:: PROBLEM TO SOLVE ::
Please repeat the lines below, exactly and only, from the one that holds "let q := s.core c" through the one that holds "let slots := (w.active".

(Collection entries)
-- ==== Sys2Proof/Machine/Time.lean ====
section
/-! DEFINITION. What the passing of cycles does: the clock, the draining of injection queues, the stall counters and
the log-full counter (R147, R193, R266, R329). -/
namespace Sys2Proof.Machine

/-- The block-table entries of a core: (graph, block) pairs whose rectangles hold the core (R308). -/
def State.blocksOn (s : State) (c : Nat) : List (Nat × Nat) :=
  s.graphs.flatMap (fun g => (List.range g.2.blocks.length).filterMap (fun b =>
    if s.inBlockRects g.1 b c then some (g.1, b) else none))

/-- The readiness entries of a block on a core, each with its frame. -/
def Core.entriesOf (k : Core) (g b : Nat) : List (Frame × Entry) :=
  k.frames.flatMap (fun p => if p.2.graph == g then
    (p.2.entries.filter (fun x => x.block == b && decide (x.state ≠ .free))).map (fun x => (p.2, x)) else [])

/-- Whether something that a commit sends needs room in its core's token injection queue (R266). -/
def Warp.needsRoom (w : Warp) (c : Nat) : Emitted → Bool
  | .token _ _ _ _ _ | .watch _ _ _ => true
  | .free lane fp => (match w.insts[lane]? with | none => true | some i => fp != fpOf c i.frame)
  | .entry _ _ | .trap _ _ _ _ _ => false

/-- Whether a stall counter's condition holds on a core for a block, SLOT and GRANULES apart (R329). -/
def State.stallHolds (s : State) (c g b n : Nat) : Bool :=
  let k := s.core c
  match s.graph? g, s.block? g b with
  | some x, some y =>
    let es := k.entriesOf g b
    let car := List.find? (fun p => p.2.graph == g && p.2.block == b) k.carafes
    let elig := match car with | none => false | some p => s.eligibleNow p.2
    match n with
    | 0 => es.any (fun e => decide (e.2.state = .matching)) && !es.any (fun e => decide (e.2.state = .recorded) || decide (e.2.state = .waiting))
    | 1 => es.any (fun e => decide (e.2.state = .matching) && e.2.remain == 0 && !gateOpen y.hdr e.1)
    | 2 => (match car with | none => false | some p => !p.2.recs.isEmpty) && !elig && decide (x.state ≠ .preempted)
    | 3 | 4 => (match car with | none => false | some p => s.roomStall c p.1 p.2 == some n)
    | _ => k.warps.any (fun w => w.2.graph == g && w.2.block == b && (match w.2.phase with
        | .committing acts sends _ => acts.isEmpty && w.2.stores.isEmpty && decide (64 ≤ k.inject.length)
            && (match sends with | [] => false | e :: _ => w.2.needsRoom c e)
        | .issuing | .stopped _ => w.2.stall.isSome && w.2.edge))
  | _, _ => false

/-- For how many of n cycles a stall counter rises: in the cycle of a pour, SLOT and GRANULES count what kept a carafe before it
(R329). -/
def State.stallCycles (s : State) (c g b j n : Nat) : Nat :=
  let k := s.core c
  let holds := s.stallHolds c g b j
  if (j == 3 || j == 4) && k.poured == some s.now then b2n (k.passed.contains (stallKey g b j)) + (if holds then n - 1 else 0)
  else if holds then n else 0

/-- A core's stall counters after n cycles in which nothing but time passed (R329). -/
def State.countStalls (s : State) (c n : Nat) : State :=
  let st := (s.blocksOn c).flatMap (fun p => (List.range 6).filterMap (fun j =>
    match s.stallCycles c p.1 p.2 j n with
    | 0 => none
    | m => some (stallKey p.1 p.2 j, m)))
  let k := s.core c
  let s1 := s.setCore c { k with stalls := st.foldl (fun m x => Map.put m x.1 (satAdd (2 ^ 32 - 1) (Map.getD m x.1 0) x.2)) k.stalls }
  if k.heldToken.isSome then s1.count c 0x029 0 n else s1

/-- The memory and the row injection queue of a core drain for n cycles (R262). -/
def State.drainOthers (s : State) (c n : Nat) : State :=
  let k := s.core c
  s.setCore c { k with memQueue := k.memQueue.drop n, rowQueued := k.rowQueued - n }

/-- n cycles pass: counters under the conditions at their start, then each of a core's injection queues drains one packet a
cycle (R262, R266), a sender whose counter is at its limit stops (R325), and the clock moves. -/
def State.tick (s : State) (n : Nat) : State :=
  if n = 0 then s
  else
    let cs := s.cores.map (fun p => p.1)
    let s1 := cs.foldl (fun a c => a.countStalls c n) s
    let s2 := cs.foldl (fun a c => (a.drainInject c (min n (a.core c).inject.length)).drainOthers c n) s1
    { s2 with now := s2.now + n, links := s2.links.map (fun p => (p.1, p.2.atLimit)) }

/-- Cycles pass one by one, at most as many as given, while a core's token injection queue is full: room comes as it drains (R266,
R329). The answer says how many have passed. -/
def State.tickFull (s : State) : Nat → State × Nat
  | 0 => (s, 0)
  | n + 1 =>
    if s.cores.any (fun p => decide (64 ≤ p.2.inject.length)) then
      let r := (s.tick 1).tickFull n
      (r.1, r.2 + 1)
    else (s, 0)

/-- n cycles pass: one by one while a full token injection queue drains, which it does within as many cycles as packets stand in the
queues, or not at all; then those that are left. -/
def State.advance (s : State) (n : Nat) : State :=
  let r := s.tickFull (min n (s.cores.foldl (fun a p => a + p.2.inject.length) 0))
  r.1.tick (n - r.2)

end Sys2Proof.Machine
end

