-- ==== Sys2Proof/Machine/Core.lean ====
section
/-! DEFINITION. The model as the host's interface takes it. -/
def Sys2Proof.core : Host.Core := { State := Sys2Proof.Machine.State, Fault := Sys2Proof.Machine.Fault, Refusal := Sys2Proof.Machine.Refusal, step := Sys2Proof.Machine.step, reset := Sys2Proof.Machine.State.reset }
end

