/-- LDS and STS through the stash where no counter that they raise is at its limit of 65,535 and no fill of their core
has met a fault. Where every part of its lanes' addresses lies in no window of the graph or is present in the stash,
LDS starts its loads, and bytes of a present line are there at once; where a part is absent its line begins to fill
and the warp waits. STS, in windows that are writable, always completes: it buffers one access for each part of a
line, for the stash where a window maps it and for memory elsewhere, and its commit waits for the lines that were
absent (R13, R29, R203, R211, R216, R219). -/
def Obligations.StashAccesses : Prop :=
  ∀ (s : State) (c k : Nat) (w : Warp), State.InTurn s c k w → w.insts.length ≤ 32 →
    (∀ i f p, s.frame? c i = some f → f.infl.get p + 128 ≤ 65535) → (∀ q ∈ s.stashFills, q.1 = c → q.2.fault = none) → ∀ m : FmtM,
    let x := s.view c w
    let q := s.core c
    let asid := s.asidOf w
    let ea := fun l => wrapTo 56 ((x.rd l 2 m.base : Int) + toSigned 16 (m.ofs % 65536))
    let present := ∀ l ∈ w.active m.g, ∀ p ∈ q.stashParts w.graph asid (ea l) m.size.bytes, q.stashHas p.1 asid p.2.1 p.2.2 = true
    let slots := (w.active m.g).flatMap (fun l => (lineParts (ea l) m.size.bytes).map (fun p =>
      let part := ((toBytes m.size.bytes (x.rd l m.size.words m.data)).drop p.1).take p.2.2
      StoreSlot.mk m.lsid l p.2.1 p.2.2 (if (q.windowOf w.graph asid p.2.1).isSome then .stashStore part else .store part false) none
        false m.hint false))
    (∀ r, m.data = .v r → present → ∃ t w', exec (.lds m) s = .next t ∧ t.warp? c k = some w' ∧ w'.pc = w.pc + 1 ∧ w'.v = w.v
      ∧ w'.stores = w.stores ∧ w'.loads.length = w.loads.length + (w.active m.g).length ∧ t.mem = s.mem
      ∧ ∀ l, w.active m.g = [l] → w.stores = [] → ∀ win y, q.windowOf w.graph asid (ea l) = some win →
          lineParts (ea l) m.size.bytes = [(0, ea l, m.size.bytes)] → Map.find? q.stash (win.2.index (ea l)) = some y →
          ∃ z, w'.loads.drop w.loads.length = [z] ∧ z.lane = l ∧ z.reg = r ∧ z.words = m.size.words
            ∧ z.bytes = (List.range m.size.bytes).map (fun n => if n < y.data.length - ea l % 128 then some (nthD 0 (y.data.drop (ea l % 128)) n) else none))
    ∧ (¬ present → ∃ t w', exec (.lds m) s = .next t ∧ t.warp? c k = some w' ∧ w' = { w with stall := some (w.stall.getD s.now), edge := false }
        ∧ t.mem = s.mem ∧ ∀ l ∈ w.active m.g, ∀ p ∈ q.stashParts w.graph asid (ea l) m.size.bytes,
          q.stashHas p.1 asid p.2.1 p.2.2 = false → ∃ y ∈ t.stashFills, y.1 = c ∧ y.2.index = p.1 ∧ y.2.asid = asid ∧ y.2.line = p.2.1 / 128)
    ∧ ((∀ l ∈ w.active m.g, ∀ p ∈ lineParts (ea l) m.size.bytes, ∀ win, q.windowOf w.graph asid p.2.1 = some win → win.2.wr = true) →
      (present → exec (.sts m) s = .next (s.buffered c k w slots))
      ∧ (∃ t w', exec (.sts m) s = .next t ∧ t.warp? c k = some w' ∧ w'.pc = w.pc + 1 ∧ w'.stores = w.stores ++ slots ∧ w'.v = w.v
          ∧ t.mem = s.mem ∧ ∀ l ∈ w.active m.g, ∀ p ∈ q.stashParts w.graph asid (ea l) m.size.bytes,
            q.stashHas p.1 asid p.2.1 p.2.2 = false → p.1 ∈ w'.stashWait))

/-- SMAP leaves its window for the commit where its descriptor passes the checks at issue; PREF and ACQ touch no
register and no counter of a frame (R218, R220, R228). -/
def Obligations.WindowsPrefetchesAndAcquires : Prop :=
  ∀ (s : State) (c k : Nat) (w : Warp), State.InTurn s c k w → ∀ m : FmtM,
    let x := s.view c w
    let ea := fun l => wrapTo 56 ((x.rd l 2 m.base : Int) + toSigned 16 (m.ofs % 65536))
    let wide := m.scope = .auto ∨ m.scope = .package
    let regions := uniSet [] ((w.active m.g).map (fun l => (s.region (dieOf c) (s.asidOf w) (ea l)).1))
    ((∀ l ∈ w.active m.g, (s.core c).badWindow w.graph (m.ofs % 16) (s.asidOf w) (x.rd l 4 m.data) = false) →
      exec (.smap m) s = .next (s.buffered c k w ((w.active m.g).map (fun l =>
        ⟨m.lsid, l, 0, 0, .smap (m.ofs % 16) (x.rd l 4 m.data), none, false, .normal, false⟩))))
    ∧ (∃ t w', exec (.pref m) s = .next t ∧ t.warp? c k = some w' ∧ w' = { w with pc := w.pc + 1, stall := none, edge := false }
        ∧ (t.core c).frames = (s.core c).frames ∧ t.mem = s.mem)
    ∧ (¬ wide → exec (.acq m) s = .next (s.issued c k w))
    ∧ (wide → ∃ t w', exec (.acq m) s = .next t ∧ t.warp? c k = some w' ∧ w' = { w with pc := w.pc + 1, stall := none, edge := false, acqWait := uniSet w.acqWait regions }
        ∧ (t.core c).frames = (s.core c).frames ∧ t.mem = s.mem)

:: EXPECTED ANSWER ::
    let q := s.core c
    let asid := s.asidOf w
    let ea := fun l => wrapTo 56 ((x.rd l 2 m.base : Int) + toSigned 16 (m.ofs % 65536))
    let present := ∀ l ∈ w.active m.g, ∀ p ∈ q.stashParts w.graph asid (ea l) m.size.bytes, q.stashHas p.1 asid p.2.1 p.2.2 = true
    let slots := (w.active m.g).flatMap (fun l => (lineParts (ea l) m.size.bytes).map (fun p =>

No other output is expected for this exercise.